BEGIN RECORD EXCERPTS

/-! ### The decoder -/

/-- A decode call starts with ScanState as R201 gives it; a call whose preconditions fail, or whose stream has a line
of more than 255 characters, is refused (R200, R201, R204; log 9, 12). Its lines hold no line feed and, each followed by
one, give the stream back (R81); text after the last line feed is a line when it is not empty (log 8). -/
def Obligations.DecodeCallStartsOrIsRefused : Prop :=
  (∀ (s : State) (stream : List Byte) (buffer : Memory) (start stop : Nat) (rest : List HostAction),
    s.host = .idle → s.resetInput = [] → s.port = .decodeCall stream buffer start stop :: rest →
      (CallPrecondition buffer start stop →
        (∀ l ∈ splitLines stream, l.length ≤ 255) →
          step s =
            .next
              { s with
                port := rest
                host :=
                  .decoding
                    { start := start, stop := stop, buffer := buffer, lines := splitLines stream, line := []
                      scan :=
                        { lineNumber := 0, dataRecordsSeen := 0, expectedDataRecords := none
                          highestAddressWritten := start }
                      phase := .callClrst } }) ∧
      (CallPrecondition buffer start stop →
        (∃ l ∈ splitLines stream, 255 < l.length) → step s = .refused .lineTooLong) ∧
      (¬CallPrecondition buffer start stop → step s = .refused .callPrecondition)) ∧
    (∀ stream : List Byte,
      (∀ l ∈ splitLines stream, (0x0A : Byte) ∉ l) ∧
        (splitLines stream).flatMap (fun l => l ++ [0x0A]) =
          if stream = [] ∨ stream.getLast? = some 0x0A then stream else stream ++ [0x0A])

/-- At the start of a decode call and of an encode call the host issues CLRST, WCLR and CKCLR, so the block is cleared
before the first line or chunk (R202, R221, R293; the WCLR of an encode call: log 14). -/
def Obligations.CallsClearTheBlockFirst : Prop :=
  (∀ (s : State) (d : DecodeCall),
    s.resetInput = [] → s.host = .decoding d → d.phase = .callClrst →
      runSteps 3 s =
        .next
          { s with
            wacc := 0, wcnt := 0, wstop := false, ckacc := 0, errs := false, ill := false, res := 0, ok := true
            host := .decoding { d with phase := .nextLine } }) ∧
    (∀ (s : State) (e : EncodeCall),
      s.resetInput = [] → s.host = .encoding e → e.phase = .callClrst →
        runSteps 3 s =
          .next
            { s with
              wacc := 0, wcnt := 0, wstop := false, ckacc := 0, errs := false, ill := false, res := 0, ok := true
              host := .encoding { e with phase := .chunk } })

/-- A line that is empty or does not begin with `'S'` is skipped: only the line count changes (R203, R205). -/
def Obligations.NoiseLineOnlyCounts : Prop :=
  ∀ (s : State) (d : DecodeCall) (l : List Byte) (rest : List (List Byte)),
    s.resetInput = [] → s.host = .decoding d → d.phase = .nextLine → d.lines = l :: rest → l.head? ≠ some 0x53 →
      step s =
        .next
          { s with
            host :=
              .decoding
                { d with lines := rest, line := l, scan := { d.scan with lineNumber := d.scan.lineNumber + 1 } } }

/-- At the end of the stream, the counts are compared and the result is `highestAddressWritten - start` (R217). -/
def Obligations.EndOfStreamGivesTheResult : Prop :=
  ∀ (s : State) (d : DecodeCall),
    s.resetInput = [] → s.host = .decoding d → d.phase = .nextLine → d.lines = [] →
      (∀ n, d.scan.expectedDataRecords = some n → n ≠ d.scan.dataRecordsSeen →
        step s =
          .next
            { s with
              host := .idle, result := some (.failed (.recordCountMismatch n d.scan.dataRecordsSeen)) }) ∧
      ((∀ n, d.scan.expectedDataRecords = some n → n = d.scan.dataRecordsSeen) →
        step s =
          .next
            { s with
              host := .idle
              result := some (.decoded (d.scan.highestAddressWritten - d.start) d.buffer) })

/-- A line that begins with `'S'` and whose characters 1 to 4 are not all hex digits fails the call with
MalformedRecord and the line's number, and no buffer is given back (R206, R218, R265). -/
def Obligations.BadHeaderFailsWithTheLineNumber : Prop :=
  ∀ (s : State) (d : DecodeCall) (l : List Byte) (rest : List (List Byte)) (k : Nat),
    s.resetInput = [] → s.host = .decoding d → d.phase = .nextLine → d.lines = l :: rest → l.head? = some 0x53 →
    1 ≤ k → k ≤ 4 → NotDigit s.cfg.hexLower (l.getD k 0x0A) →
      ∃ t, Reaches s t ∧ t.host = .idle ∧
        t.result = some (.failed (.malformedRecord (d.scan.lineNumber + 1) none)) ∧ t.port = s.port

/-- A record whose class is HEADER, RESERVED, TERMINATOR or OTHER is skipped whatever follows its first five
characters: only the line count changes in the routine (R73, R208, R219). -/
def Obligations.OtherRecordsAreSkipped : Prop :=
  ∀ (s : State) (d : DecodeCall) (l : List Byte) (rest : List (List Byte)) (n l1 l2 a : Nat),
    s.resetInput = [] → s.host = .decoding d → d.phase = .nextLine → d.lines = l :: rest → l.head? = some 0x53 →
    DigitValue s.cfg.hexLower (l.getD 1 0x0A) n → DigitValue s.cfg.hexLower (l.getD 2 0x0A) l1 →
    DigitValue s.cfg.hexLower (l.getD 3 0x0A) l2 → DigitValue s.cfg.hexLower (l.getD 4 0x0A) a →
    (n = 0 ∨ n = 4 ∨ 6 ≤ n) →
      ∃ t, Reaches s t ∧ t.result = s.result ∧ t.port = s.port ∧ t.errs = s.errs ∧ t.ill = s.ill ∧
        t.host =
          .decoding { d with lines := rest, line := l, scan := { d.scan with lineNumber := d.scan.lineNumber + 1 } }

END RECORD EXCERPTS

=== TASK GOAL ===
The answer must consist of every line from the records above that holds "splitLines".

=== TASK RESULT ===
        (∀ l ∈ splitLines stream, l.length ≤ 255) →
                    { start := start, stop := stop, buffer := buffer, lines := splitLines stream, line := []
        (∃ l ∈ splitLines stream, 255 < l.length) → step s = .refused .lineTooLong) ∧
      (∀ l ∈ splitLines stream, (0x0A : Byte) ∉ l) ∧
        (splitLines stream).flatMap (fun l => l ++ [0x0A]) =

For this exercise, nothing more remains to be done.